Cdec Development Guide
From cdec Decoder
cdec is hosted on github.com. Developers wishing to contribute should follow roughly these steps:
- Start by forking the official cdec repository and develop against your own repository.
- Changes are committed to the official repository by issuing pull requests.
- Prior to issuing pull requests, make sure you have merged down the most recent version of the official repository.
- Here are some instructions for building cdec from source.
- cdec uses a derivative of the Google c++ coding style. Read it!

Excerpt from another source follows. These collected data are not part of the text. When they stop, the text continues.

-- ==== Sys2Proof/Config.lean ====
section
/-! DEFINITION. What the spec leaves open: constants without a body, so that a claim holds for every value of them. -/
namespace Sys2Proof.Config

/-- A codeword with three or more bits in error can be miscorrected or can pass undetected (R63): what the decoder
makes of it. 0: it passes as correct; 1: a bit is corrected; otherwise it is reported uncorrectable. -/
opaque eccOutcome : Nat → Nat
/-- The data such a decoder delivers, drawn anew for each such read (R63). -/
opaque eccData : Nat → Word
/-- The lane or check bit such a decoder reports as corrected (R63). -/
opaque eccPos : Nat → Nat
/-- The microword an Almanac or repeater decoder delivers for three or more bits in error (R92), by draw. -/
opaque eccMicro : Nat → MicroWord
/-- The value of a window register that a refill left unpredictable (R261), by draw. -/
opaque windowValue : Nat → Word

/-- What a PE receives on the grid from a PE that executed a null word, which sends nothing (R105, R47), by draw. -/
opaque nullBits : Nat → Plane

/-- How far discipline trims the Meridian's rate (R462, R466), by draw; the model keeps it within ±200 ppm. -/
opaque merTrim : Nat → Nat

/-- The check bits of a word of a strip's memory block, whose code the spec does not give (R493, R508). -/
opaque blkCheck : Word → BitVec 8
/-- What a data output of a memory block shows while it offers no entry (R492), by draw. -/
opaque blkIdle : Nat → Nat

/-- The fused digests of the firmware keys and of the debug keys, by key slot (R580, R589). -/
opaque fwKeyHash : Nat → BitVec 384
opaque dbgKeyHash : Nat → BitVec 384
/-- Whether the fuses hold an owner debug key (R590, R592). -/
opaque ownerKey : Bool
/-- The device serial number, 16 octets (R576). -/
opaque serial : BitVec 128
/-- Body bias that calibration finds, in steps of 4 mV (R528), by draw. -/
opaque bodyBias : Nat → Nat
/-- The digest of the boot ROM (R583). -/
opaque romDigest : BitVec 384
/-- The secret that the hub's physical unclonable function reproduces at every boot (R575). -/
opaque pufSecret : BitVec 256
/-- The public key of the Jarnoeg root, x and y, whose digest is the fused ROOT_KEY_HASH (R576). -/
opaque rootPoint : BitVec 768
/-- What manufacture puts into the certificate region (R576): the product intermediate, the digest of the root certificate,
and of the device certificate the issuer's name, notBefore and the signature's r and s. -/
opaque interCert : List Byte
opaque rootCertDigest : BitVec 384
opaque issuerName : List Byte
opaque notBefore : List Byte
opaque deviceSig : BitVec 768
/-- What a failed transfer leaves at its destination at and after the failing offset (R340), by draw and byte. -/
opaque lateByte : Nat → Nat → BitVec 8
/-- Fresh nonces (R439, R587, R589), and the secret number of a signature (R439, R587), by draw. -/
opaque nonce : Nat → BitVec 384
opaque signK : Nat → BitVec 384
/-- What an SPDM signature covers (R587): DSP0274 takes it from the messages exchanged, whose octets no operand holds; by draw. -/
opaque spdmTranscript : Nat → List Byte

end Sys2Proof.Config
end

- cdec's differences to the official Google style:
- Use of the boost libraries is encouraged
- Feel free to go over 80 characters per line, but not horribly over
- commented out code is permitted
- Don't write -inl.h files. If the header definition becomes difficult to read, put the inline function implementation at the end of the file.
- Virtual functions should be protected and called from (public) non-virtual functions (template method pattern)

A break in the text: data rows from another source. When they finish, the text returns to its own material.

-- ==== Sys2Proof/Machine/Regs.lean ====
section
/-! DEFINITION. The register fields of the register tables (R17, R18): for every field its place, width, type and
value after power-on reset, and one row per register with its fields, from the tables of the defining chapters,
the block bases of R620 and the index of R627. -/
namespace Sys2Proof.Machine
open Sys2Proof

/-! Values that boot loads: the access tables (R571) and the router ports (R422). -/

/-- Master IDs that are never carried (R566). -/
def masterReserved (m : Nat) : Bool := decide (0x66 ≤ m ∧ m ≤ 0x7F) || decide (0xC0 ≤ m)
/-- Node numbers that name a block (R392). -/
def nodeExists (d : Nat) : Bool := decide (d ≤ 0xA4) || decide (0xA8 ≤ d ∧ d ≤ 0xAC)
/-- BASE and LIMIT of region r at node d as boot loads them (R571). -/
def bootRegion (d r : Nat) : Nat × Nat :=
  let regs := (0x20000000, 0x23FFFFC0)
  if nodeExists d then
    if 0x60 ≤ d ∧ d ≤ 0x7F then (if r = 0 then (0, 0x3FFFFC0) else (0, 0))
    else if d ≤ 0x3F then
      (match r with | 0 => (0x10000000 + d * 0x20000, 0x10000000 + d * 0x20000 + 0x1FFC0) | 1 => regs | _ => (0, 0))
    else if d ≤ 0x5F then
      (match r with | 0 => (0x2000000000, 0x3FFFFFFFC0) | 1 => (0x4000000000, 0x5FFFFFFFC0) | _ => (0, 0))
    else (if r = 0 then regs else (0, 0))
  else (0, 0)
/-- EN of region r at node d as boot loads it (R571). -/
def bootEn (d r : Nat) : Nat := if bootRegion d r = (0, 0) then 0 else 1
/-- Permission bit k of master m at node d as boot loads it (R571). -/
def bootPerm (d m k : Nat) : Nat :=
  if bootEn d (k / 2) = 1 ∧ masterReserved m = false then
    if 0x40 ≤ d ∧ d ≤ 0x5F ∧ k / 2 = 1 then
      (if (0x40 ≤ m ∧ m ≤ 0x4F) ∨ m = 0x61 ∨ m = 0x80 then 1 else 0)
    else 1
  else 0
/-- The ports N, E, S, W of router r that exist, one bit each: 40 routers in five rows of eight (R391). -/
def routerPorts (r : Nat) : Nat :=
  (if 8 ≤ r then 1 else 0) + (if r % 8 < 7 then 2 else 0) + (if r < 32 then 4 else 0) + (if 0 < r % 8 then 8 else 0)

- Do not write inline implementations of virtual destructors or virtual functions
- Really, go read the style guide. All of it.
A word on types
I dislike opaquely named types like Sentence since although they tell the developer what something means, they give no information about how to use the API. To access the first word, does one do s.GetFirstWord(), or s, or s.words(), or what? In cdec, use the following philosophy: the variable name should tell the developer what the variable (and by extension, the type) means, and the type name should give you clues to how to access it. Therefore, I favor types like vector<WordID> for "sentences", since the vector<T> interface is common knowledge and well defined in the context of "sentences".

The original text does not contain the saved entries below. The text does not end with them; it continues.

-- ==== Sys2Proof/Machine/Parts.lean ====
section
/-! DEFINITION. Partitions: definition, removal and reset (R33–R36, R60, R135, R152, R204, R285–R288, R470, R600). -/
namespace Sys2Proof.Machine
open Sys2Proof

/-- The fields of one field after a partition reset: flags, n-latches, buffers, queues and slices (R60, R204); PE memory
is unchanged. -/
def resetFieldPe (x : Field) : Field := { Field.reset with rows := x.rows, rowErr := x.rowErr }
/-- One sequencer after a partition reset: its micro-sequencer (R135, R162), the registers of R597, its data cache
(R380, R600) and its watch (R470). -/
def resetSeq (st : MState) (n : Nat) (s : State) : State :=
  let s := updSeq n (fun q => { MSeq.reset with state := st, bank := q.bank }) s
  let rows := [rowRESUME0, rowRESUME1, rowRESUME2, rowRESUME3, rowRESUME4, rowRESUME5, rowRESUME6, rowRESUME7, rowMSEQ_SND,
    rowEDGE_CFG, rowSCMD, rowSFLAGS]
  let s := rows.foldl (fun s r => (rowFlds r n 0).foldl (fun s f => setF f f.rst s) s) s
  let s := setFs [(fMSEQ_STATUS_STK_OVF n, 0), (fMSEQ_STATUS_STK_UNF n, 0), (fMSEQ_CTL_YIELD_REQ n, 0),
    (fMSEQ_CTL_RESUME n, 0)] s
  stopWatch n (updCore n (fun c => { c with cache := [] }) s)
/-- The partition reset of a rectangle of fields with master n (R600): the master's core halts with HALT_WHY 5. -/
def resetPart (n : Nat) (p : Part) (s : State) : State :=
  let fs := partFields (n, p)
  let s := haltCore n 5 s
  let s := fs.foldl (fun s f => updField f resetFieldPe s) s
  fs.foldl (fun s f => resetSeq (if f = n then .idle else .follower) f
    { s with verdict := terase s.verdict f }) s

/-- A READBACK or a SPARE involves a field of the rectangle (R286). -/
def rectInvolved (s : State) (fs : List Nat) : Bool :=
  s.jobs.any fun j => j.phase == .running &&
    ((j.op == 0xC && fs.contains (jTarget j)) ||
     (j.op == 0xD && (fieldsOf s (jTarget j)).any fun f => fs.contains f))
/-- A LAUNCH of the partition has passed its checks (R338, R339) and has neither started its image nor completed. -/
def launchPending (s : State) (n : Nat) : Bool :=
  s.jobs.any fun j => j.op == 1 && jTarget j == n && j.phase == .running && j.stage == 0
def partRefuse (why : Nat) (s : State) : State := setFs [(fPART_STAT_REJ, 1), (fPART_STAT_WHY, why)] s
def wpInvolves (s : State) (fs : List Nat) : Bool := fs.any fun f => (getField s f).wp.isSome

/-- Why a definition is refused, 0 when it is not (R286). -/
def defineWhy (s : State) (n : Nat) (p : Part) : Nat :=
  let fs := partFields (n, p)
  if bitF s fPART_STAT_BUSY then 7
  else if ¬ bitF s (fFUNC_STAT_ENABLED p.func) then 6
  else if fcol n % 2 ^ p.wlog ≠ 0 ∨ frow n % 2 ^ p.hlog ≠ 0 then 1
  else if fs.any (fun f => (partOf s f).isSome) then 2
  else if fs.any (fun f => !coreHalted s f) then 3
  else if rectInvolved s fs ∨ wpInvolves s fs then 5
  else 0
/-- Why a removal is refused (R286, R287). -/
def removeWhy (s : State) (n : Nat) : Nat :=
  if bitF s fPART_STAT_BUSY then 7
  else match partAt s n with
  | none => 4
  | some p =>
    let fs := partFields (n, p)
    if ¬ coreHalted s n then 3
    else if rectInvolved s fs ∨ wpInvolves s fs ∨ launchPending s n then 5
    else 0
/-- An accepted partition command: BUSY is 1 until PART_CMD_DONE. -/
def partBegin (c : PartCmd) (s : State) : State := setF fPART_STAT_BUSY 1 { s with partCmd := some c }
/-- A write of PART_CMD (R286, R287, R317). -/
def writePartCmd (op n : Nat) (p : Part) (s : State) : State :=
  match op with
  | 1 =>
    let why := defineWhy s n p
    if why = 0 then partBegin ⟨1, n, p, false⟩ s else partRefuse why s
  | 2 =>
    let why := removeWhy s n
    if why ≠ 0 then partRefuse why s
    else match partAt s n with
      | some p => partBegin ⟨2, n, p, true⟩ (resetPart n p s)
      | none => s
  | 3 =>
    if bitF s fPART_STAT_BUSY then partRefuse 7 s
    else match partAt s n with
      | some p =>
        if involved s n then partBegin ⟨3, n, p, false⟩ s else partBegin ⟨3, n, p, true⟩ (resetPart n p s)
      | none => partRefuse 4 s
  | _ => if bitF s fPART_STAT_BUSY then partRefuse 7 s else s
/-- A reset that waited for a READBACK or a SPARE acts when the operation has completed (R287, R557, R613). -/
def actPending (s : State) : State :=
  match s.partCmd with
  | some c =>
    if c.op = 3 ∧ ¬ c.acted ∧ ¬ involved s c.master then
      resetPart c.master c.part { s with partCmd := some { c with acted := true } }
    else s
  | none => s

/-- PARTITION_DEFINE (R286). -/
def execPartitionDefine (m : BitVec 8) (f : Fin 64) (wlog hlog : Fin 4) (func : Fin 64) (s : State) : Out :=
  hostCmd m 0x40000 (writePartCmd 1 f ⟨wlog, hlog, func⟩) s
/-- PARTITION_REMOVE (R287). -/
def execPartitionRemove (m : BitVec 8) (f : Fin 64) (s : State) : Out :=
  hostCmd m 0x40000 (writePartCmd 2 f ⟨0, 0, 0⟩) s
/-- PARTITION_RESET (R287, R600). -/
def execPartitionReset (m : BitVec 8) (f : Fin 64) (s : State) : Out :=
  hostCmd m 0x40000 (writePartCmd 3 f ⟨0, 0, 0⟩) s
/-- PART_CMD_DONE (R286, R287): a definition resets the sequencers of its rectangle and enters the map; a removal leaves
them UNASSIGNED; BUSY clears. -/
def execPartCmdDone (s : State) : Out :=
  match s.partCmd with
  | none => ok s
  | some c =>
    let fin (s : State) : State := setF fPART_STAT_BUSY 0 { s with partCmd := none }
    match c.op with
    | 1 => ok (fin (resetPart c.master c.part { s with parts := tput s.parts c.master c.part }))
    | 2 =>
      let fs := partFields (c.master, c.part)
      let s := { s with parts := terase s.parts c.master }
      ok (fin (fs.foldl (fun s f => updSeq f (fun q => { q with state := .unassigned }) s) s))
    | _ => if c.acted then ok (fin s) else ok s
/-- PART_MAP of field f (R317). -/
def partMap (s : State) (f : Nat) : Nat :=
  match partOf s f with
  | some (n, p) => 1 + n * 2 + p.wlog * 2 ^ 7 + p.hlog * 2 ^ 9 + p.func * 2 ^ 11
  | none => 0

end Sys2Proof.Machine
end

As a corollary to this, when it is necessary to define wholly new types (for example, prob_t to represent values using their log), their interfaces should be "standard":
- implement standard operators like +, -, *, ==, and , where applicable
- use begin() and end() to access iterators
- Don't over-engineer things: it's better to refactor later than to make things overly abstract up front
- Make something abstract if you know for sure there will be more than two of them
- Duplicated code is bad, but code with unintuitive hierarchies / call graphs is worse
- Do refactor
- Use object hierarchies and polymorphism sparingly
- Do use templates (generics) in places where speed matters
- Minimize #includes in header files
- Minimize heap memory allocations (calls to new, either explicit or implicit) in code that will be called often
Unit tests and system tests
- Unit tests are small binaries that exercise small amounts of code in a very controlled way
- System tests run cdec with particular inputs to verify that the decoder works as a whole
- Unit tests (mostly) require the google testing framework to run
- System tests have no extra dependencies: if you have a cdec binary, you can run the system tests
- Write both kinds and run them often!
- Every model (translation model or rescoring model) should be exercised by at least one system test.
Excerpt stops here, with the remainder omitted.